"Murray Leinster - The Wailing Asteroid" - читать интересную книгу автора (Leinster Murray)

answer would have been that somebody, somewhere, had put a satellite out into an
orbit requiring twenty-four hours for a circuit of the earth, instead of the
ninety to one-hundred-twenty-four-minute orbits of the satellites known to sweep
around the world from west to east and pole to pole. But the piping, musical
sounds were not the sort of thing that modern physicists would have contrived to
carry information about cosmic-particle frequency, space temperature,
micrometeorites, and the like.
The signals stopped again, and again resumed. The staff man was galvanized into
activity. He rushed to waken other members of the outpost. When he got back, the
signals continued for a minute and stopped altogether. But they were recorded on
tape, with the instrument readings that had been made during their duration. The
staff man played the tape back for his companions.
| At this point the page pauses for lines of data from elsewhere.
-- ==== Sys2Proof/Machine/Commands.lean ====
section
/-! DEFINITION. The physical function's registers and commands: contexts and core sets (R39, R40), register writes (R5),
fault-queue registers (R365, R366), hash profiles (R202), and translation commands (R211-R219). -/
namespace Sys2Proof.Machine

/-! Contexts (R39). -/

def ctxCmd (s : State) (op : Nat) (priv : BitVec 1) (ctx ten : BitVec 10) : State :=
  s.setPf { s.pf with ctxcmd := BitVec.ofNat 64 (ten.toNat * 2 ^ 40 + ctx.toNat * 2 ^ 50 + priv.toNat * 2 ^ 60 + op * 2 ^ 61) }
/-- CTX_CREATE (R39); in recovery no context can be created (R387), which ends with code 3 (log 44). The bit of a lost I/O
die is not set (R56). -/
def execCtxCreate (priv : BitVec 1) (ctx ten : BitVec 10) (rsv : BitVec 40) (s : State) : Res :=
  let busy := s.pf.destroying.isSome
  let s := if busy then s else ctxCmd s 0 priv ctx ten
  .next (if busy then s
    else if rsv ≠ 0 ∨ 512 < ten.toNat ∨ (ten ≠ 0 ∧ !(s.tenant ten.toNat).enabled) ∨ s.plat.recovery then setCtx s 3
    else if (smFind s.ctxs ctx.toNat).isSome then setCtx s 1
    else
      let dies := (s.tenant ten.toNat).ports.setWidth 32 <<< 20 &&& s.plat.live
      setCtx { s with ctxs := smPut s.ctxs ctx.toNat (Ctx.fresh ten.toNat (priv == 1) dies) } 0)
/-- DESTROY's third step (R39): the context's streams close, and its withheld flags are poisoned. -/
def closeStreams (s : State) (c : Nat) : State :=
  let s := s.setFab { s.fab with
    send := smKeep (fun k _ => k / 512 / 16 != c) s.fab.send, reqs := smKeep (fun _ q => q.ctx != c) s.fab.reqs }
  (smKeys (fun _ (e : ArrE) => e.owner == c) s.fab.arr).foldl (fun s k =>
    taint (s.adjArr k fun e => { e with closing := true, due := true }) k false) s
/-- CTX_DESTROY (R39). Code 3 goes before codes 2 and 4 (log 44). A refusal with code 4 begins the context's teardown
(R297, log 44). While the store of a poisoned flag must wait the command is busy, and the context can run nothing. -/
def execCtxDestroy (priv : BitVec 1) (ctx ten : BitVec 10) (rsv : BitVec 40) (s : State) : Res :=
  let busy := s.pf.destroying.isSome
  let s := if busy then s else ctxCmd s 1 priv ctx ten
  let c := ctx.toNat
  .next (if busy then s
    else if rsv ≠ 0 then setCtx s 3
    else match smFind s.ctxs c with
      | none => setCtx s 2
      | some x =>
        if !x.lost && (List.any s.gangs (fun p => p.2.ctx == c) || List.any s.runs fun p => p.2.ctx == c) then
          setCtx (s.adjCtx c fun x => { x with teardown := some (x.teardown.getD (s.now + 1000 * (s.tenant x.ten).drb)) }) 4
        else
          let s := closeStreams (clearWork s c) c
          if List.any s.fab.arr fun p => p.2.owner == c then
            (s.adjCtx c fun x => { x with lost := true }).setPf { s.pf with ctxstat := 1#64 <<< 62, destroying := some c }
          else endDestroy s c)

/-! Core sets (R40). -/

/-- Every group of eight cores is in the mask whole or not at all. -/
def wholeGroups (v : B64) : Bool := (List.range 8).all fun i => fld v.toNat (8 * i) 8 == 0 || fld v.toNat (8 * i) 8 == 255
/-- TENCORE_WRITE (R40). -/
def execTencoreWrite (ten : Nat) (j : BitVec 3) (v : BitVec 64) (s : State) : Res :=
  let t := s.tenant ten
  let shared := List.any s.tenants fun p => p.1 != ten && smGet p.2.cores j.toNat 0 &&& v != 0
  let removed := List.any s.gangs fun p => p.2.ten == ten && p.2.core / 64 == j.toNat && !v.getLsbD (p.2.core % 64)
  .next (if 512 < ten then s
    else if shared || (t.strict && !wholeGroups v) || removed then s.adjTenant ten fun t => { t with err := true }
    else s.adjTenant ten fun t => { t with cores := smSet t.cores j.toNat v 0, err := false })
/-- TENCFG_WRITE (R40). -/
def execTencfgWrite (ten : Nat) (v : BitVec 32) (s : State) : Res :=
  let t := s.tenant ten
  .next (if 512 < ten then s
    else if v.getLsbD 0 && !((List.range 8).all fun j => wholeGroups (smGet t.cores j 0)) then
      s.adjTenant ten fun t => { t with err := true }
    else s.adjTenant ten fun t => { t with strict := v.getLsbD 0, err := false })
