-- ==== Sys2Proof/Safety.lean ====
section
/-! DEFINITION. What counts as a safe run, and the words the statements are written in: when an issuer issues a word, what
the state is once it has moved past it, and the results of the arithmetic words as the spec's tables give them. -/
namespace Sys2Proof
open Sys2Proof.Machine

/-- The frames' canonical form (MEMORY): the invariant that every step keeps. -/
def Canonical (s : State) : Prop := Memory.wf s.mem.frames = true
/-- A step that neither faults nor is refused. -/
def Goes (s : State) : Prop := ∃ t, step s = .next t
/-- A run of n steps that never stops. -/
def SafeFor (n : Nat) (s : State) : Prop := ∃ t, core.run n s = .next t

/-! Floating values. -/

/-- The value of a finite encoding's magnitude (R119 to R121); one step above the largest, the value that the same exponent
and fraction would have. -/
def fpVal (f : Fmt) (m : Nat) : ℚ :=
  if f.expOf m = 0 then f.fracOf m * 2 ^ (f.emin - f.fw)
  else (2 ^ f.fw + f.fracOf m) * 2 ^ ((f.expOf m : ℤ) - f.bias - f.fw)
/-- The value of a finite encoding, its sign included. -/
def fpReal (f : Fmt) (x : Nat) : ℚ := if f.neg x then -fpVal f (f.mag x) else fpVal f (f.mag x)
/-- The rational that an exact value stands for. -/
def exVal (x : Ex) : ℚ := x.toInt / x.den
def fpFinite (f : Fmt) (x : Nat) : Prop := isNaN f x = false ∧ isInf f x = false

/-- R131: a magnitude v strictly between two neighbours of a grid goes to the upper one: to nearest, or on a tie from an odd
step; never; where positive; where negative. -/
def roundsUp (mode : Nat) (neg odd : Bool) (v lo hi : ℚ) : Prop :=
  match mode with
  | 0 => lo + hi < 2 * v ∨ (2 * v = lo + hi ∧ odd = true)
  | 1 => False
  | 2 => neg = false
  | _ => neg = true
/-- R131: tininess after rounding: at precision p and an unbounded exponent, v stays below the smallest normal magnitude. -/
def tinyAt (f : Fmt) (p mode : Nat) (neg : Bool) (v : ℚ) : Prop :=
  let least : ℚ := 2 ^ f.emin
  let below := least - 2 ^ (f.emin - p)
  v < least ∧ ¬(below < v ∧ roundsUp mode neg true v below least)
/-- R131's table of overflow: the largest finite magnitude, or infinity, which e4m3 replaces by 0x7f (R121). -/
def overflowTo (f : Fmt) (mode : Nat) (neg sat : Bool) : Nat :=
  f.sgn neg + if sat = true ∨ mode = 1 ∨ (mode = 2 ∧ neg = true) ∨ (mode = 3 ∧ neg = false) then f.maxMag
    else if f.e4 then f.signBit - 1 else f.infMag

/-- `r` is the encoding, with its flags, that R131 gives a nonzero exact value at precision p: where it is tiny and flushed,
a zero with UF and IX; where a magnitude of the grid, that, with no flag; between two neighbours of the grid, the one its
mode rounds to, with IX, and UF where it is tiny; and past the grid's top, R131's overflow with OF and IX. The grid is every
magnitude up to the largest finite one, or of lower precision, every k-th. -/
structure Rounds (f : Fmt) (p mode : Nat) (sat ftz : Bool) (x : Ex) (r : Nat × Flags) : Prop where
  flushed : ftz = true → tinyAt f p mode x.neg |exVal x| → r = (f.sgn x.neg, fUF ||| fIX)
  exact_ : ∀ m, m ≤ f.maxMag → 2 ^ (f.fw + 1 - p) ∣ m → |exVal x| = fpVal f m →
    ¬(ftz = true ∧ tinyAt f p mode x.neg |exVal x|) → r = (f.sgn x.neg + m, 0)
  between : ∀ m, m ≤ f.maxMag → 2 ^ (f.fw + 1 - p) ∣ m → fpVal f m < |exVal x| → |exVal x| < fpVal f (m + 2 ^ (f.fw + 1 - p)) →
    let tiny := tinyAt f p mode x.neg |exVal x|
    let goesTo := fun n : Nat => if n ≤ f.maxMag then
        r.1 = f.sgn x.neg + n ∧ (tiny → r.2 = fIX ||| fUF) ∧ (¬tiny → r.2 = fIX)
      else r = (overflowTo f mode x.neg sat, fOF ||| fIX)
    let up := roundsUp mode x.neg (decide (m / 2 ^ (f.fw + 1 - p) % 2 = 1)) |exVal x| (fpVal f m)
      (fpVal f (m + 2 ^ (f.fw + 1 - p)))
    ¬(ftz = true ∧ tiny) → (up → goesTo (m + 2 ^ (f.fw + 1 - p))) ∧ (¬up → goesTo m)
  past : (∀ m, m ≤ f.maxMag → 2 ^ (f.fw + 1 - p) ∣ m → fpVal f (m + 2 ^ (f.fw + 1 - p)) ≤ |exVal x|) →
    r = (overflowTo f mode x.neg sat, fOF ||| fIX)

/-! Issuers. -/

/-- A fragment issues a word that passes the encoding checks of R83 to R85 and R90. -/
structure Issues (i : Instr) (s : State) (u : Iss) : Prop where
  issuer : s.cur = .frag u.gid u.e
  gang : smFind s.gangs u.gid = some u.g
  frag : smFind u.g.frags u.e = some u.f
  word : u.word = BitVec.ofNat 32 (encode i)
  legal : legal i = true
  fits : fits u.g.regs u.g.tilesN u.g.accsN i = true
/-- An executor run issues a word of its subset that passes its encoding checks (R287, R292). -/
structure RunIssues (i : Instr) (s : State) (r : Nat) (x : Run) : Prop where
  issuer : s.cur = .run r
  run : smFind s.runs r = some x
  legal : legal (runForm i) = true
  fits : fits 32 0 0 i = true
/-- The state in which the issuing fragment's gang has become `g`, which keeps the fragments, and the fragment has moved
past its word (R71): nothing else is changed. -/
def moved (u : Iss) (g : Gang) (s : State) : State :=
  s.setGang u.gid { g with frags := smPut u.g.frags u.e u.f.step }
/-- The state in which an executor run has become `x` and has moved past its word. -/
def movedRun (r : Nat) (x : Run) (s : State) : State := { s with runs := smPut s.runs r x.step }
/-- The state in which one fragment of a gang has become `f` (the gang and the fragment are there). -/
def withFrag (s : State) (gid : Nat) (g : Gang) (e : Nat) (f : Frag) : State :=
  s.setGang gid { g with frags := smPut g.frags e f }

/-- The words that ask for the context's privilege mark (R93). -/
def privileged : Instr → Bool
  | .fresolve .. | .rsreset .. | .ctxsave .. | .ctxload .. => true
  | _ => false
/-- A long-latency group word whose flag, engine or copy unit has no room for it (R78, R243, R260). -/
def heldBack (i : Instr) (s : State) (u : Iss) : Bool :=
  match i with
  | .gldk .. | .launchG .. => u.full false
  | .gstk .. => u.full true
  | .tcopy .. | .tcopyg .. => copyFull s u.g.core
  | .mma .. | .mmag .. | .mldt .. | .mstt .. | .mza .. | .mrdaTile .. | .mrdaScratch .. => u.full true || engineFull s u.g.core
  | _ => false
/-- The gang's context is privileged (R39, R93). -/
def PrivCtx (s : State) (g : Gang) : Prop := ∃ c, smFind s.ctxs g.ctx = some c ∧ c.priv = true

/-! Results in integer arithmetic. -/

/-- The number clamped to the range of n bits, signed or unsigned (Sat, R134). -/
def clamp (signed : Bool) (n : Nat) (v : Int) : Int :=
  if signed then max (-(2 ^ (n - 1) : Int)) (min (2 ^ (n - 1) - 1) v) else max 0 (min (2 ^ n - 1) v)
/-- Sums of R167: mod 2^n, saturated signed, or saturated unsigned. -/
def sumOf (n : Nat) (m : Nat) (sub : Bool) (a b : BitVec n) : BitVec n :=
  let exact : Int := if m = 2 then (if sub then (a.toNat : Int) - b.toNat else a.toNat + b.toNat)
    else (if sub then a.toInt - b.toInt else a.toInt + b.toInt)
  BitVec.ofInt n (match m with | 1 => clamp true n exact | 2 => clamp false n exact | _ => exact)
/-- A shift left, right with zeros, right with the sign, as arithmetic on the value. -/
def shlOf {n : Nat} (a : BitVec n) (c : Nat) : BitVec n := BitVec.ofNat n (a.toNat * 2 ^ c)
def shrOf {n : Nat} (a : BitVec n) (c : Nat) : BitVec n := BitVec.ofNat n (a.toNat / 2 ^ c)
def sarOf {n : Nat} (a : BitVec n) (c : Nat) : BitVec n := BitVec.ofInt n (a.toInt / 2 ^ c)
/-- A comparison of R150 and R168 on values as the type reads them. -/
def cmpOf (c : Nat) (x y : Int) : Bool :=
  match c with
  | 0 => decide (x = y) | 1 => decide (x ≠ y) | 2 => decide (x < y) | 3 => decide (x ≤ y) | 4 => decide (x > y)
  | _ => decide (x ≥ y)
/-- The value of n bits, signed or not. -/
def valOf {n : Nat} (signed : Bool) (a : BitVec n) : Int := if signed then a.toInt else a.toNat

/-- The group arithmetic and logic of R147 to R149: guard, destination and result. -/
def groupResult (i : Instr) (x : Gang) : Option (Guard × BitVec 6 × B64) :=
  let r := fun (n : BitVec 6) => gReg x n.toNat
  match i with
  | .gadd g d a b => some (g, d, r a + r b)
  | .gsub g d a b => some (g, d, r a - r b)
  | .gmul g d a b => some (g, d, r a * r b)
  | .gmulh g m d a b => some (g, d, BitVec.ofInt 64 (valOf (m == 0) (r a) * valOf (m == 0) (r b) / 2 ^ 64))
  | .gmin g m d a b => some (g, d, if valOf (m == 0) (r a) ≤ valOf (m == 0) (r b) then r a else r b)
  | .gmax g m d a b => some (g, d, if valOf (m == 0) (r b) ≤ valOf (m == 0) (r a) then r a else r b)
  | .gmov g d a => some (g, d, r a)
  | .gand g d a b => some (g, d, r a &&& r b)
  | .gor g d a b => some (g, d, r a ||| r b)
  | .gxor g d a b => some (g, d, r a ^^^ r b)
  | .gshl g d a b => some (g, d, shlOf (r a) (r b).toNat)
  | .gshr g d a b => some (g, d, shrOf (r a) (r b).toNat)
  | .gsar g d a b => some (g, d, sarOf (r a) (r b).toNat)
  | .gaddi g d k => some (g, d, r d + k.signExtend 64)
  | .gandi g d k => some (g, d, r d &&& k.signExtend 64)
  | .gori g d k => some (g, d, r d ||| k.signExtend 64)
  | .gxori g d k => some (g, d, r d ^^^ k.signExtend 64)
  | .gshli g d k => some (g, d, shlOf (r d) k.toNat)
  | .gshri g d k => some (g, d, shrOf (r d) k.toNat)
  | .gsari g d k => some (g, d, sarOf (r d) k.toNat)
  | .gmovi d k => some (noGuard, d, k.signExtend 64)
  | .gmovhi d k => some (noGuard, d, BitVec.ofNat 64 ((r d).toNat * 2 ^ 18 + k.toNat))
  | .gfromv g t d a b =>
    let l := (r b).toNat % 32
    some (g, d, match t.toNat with
      | 0 => (laneReg x l a.toNat).setWidth 64
      | 1 => (laneReg x l a.toNat).signExtend 64
      | _ => laneReg x l (a.toNat + 1) ++ laneReg x l a.toNat)
  | _ => none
They felt as he did. These were signals from space where man had never been.
They had listened to the first message ever to reach mankind from the
illimitable emptiness between the stars and planets. Man was not alone. Man was
no longer isolated. Man...
The staff of the tracking station was very much upset. Most of the men were
white-faced by the time the taped message had been re-played through to its end.
They were frightened.
Considering everything, they had every reason to be.
The second pick-up was in Darjeeling, in northern India. The Indian government
was then passing through one of its periods of enthusiastic interest in science.
It had set up a satellite-observation post in a former British cavalry stable on
the outskirts of the town. The acting head of the observing staff happened to
hear the second broadcast to reach Earth. It arrived some seventy-nine minutes
after the first reception, and it was picked up by two stations, Kalua and
Darjeeling.
The Darjeeling observer was incredulous at what he heard--five repetitions of
the same sequence of flute-like notes. After each pause--when it seemed that the
signals had stopped before they actually did so--the reception was exactly the
same as the one before. It was inconceivable that such a succession of sounds,
lasting a full minute, could be exactly repeated by any natural chain of events.
Five repetitions were out of the question. The notes were signals. They were a
communication which was repeated to be sure it was received.
The third broadcast was heard in Lebanon in addition to Kalua and Darjeeling.
Reception in all three places was simultaneous. A signal from a nearby satellite
could not possibly have been picked up so far around the Earth's curvature. The
widening of the area of reception, too, proved that there was no new satellite
aloft with an orbit period of exactly twenty-four hours, so that it hung
motionless in the sky relative to Earth. Tracking observations, in fact, showed
the source of the signals to move westward, as time passed, with the apparent
motion of a star. No satellite of Earth could possibly exist with such an orbit
unless it was close enough to show a detectable parallax. This did not.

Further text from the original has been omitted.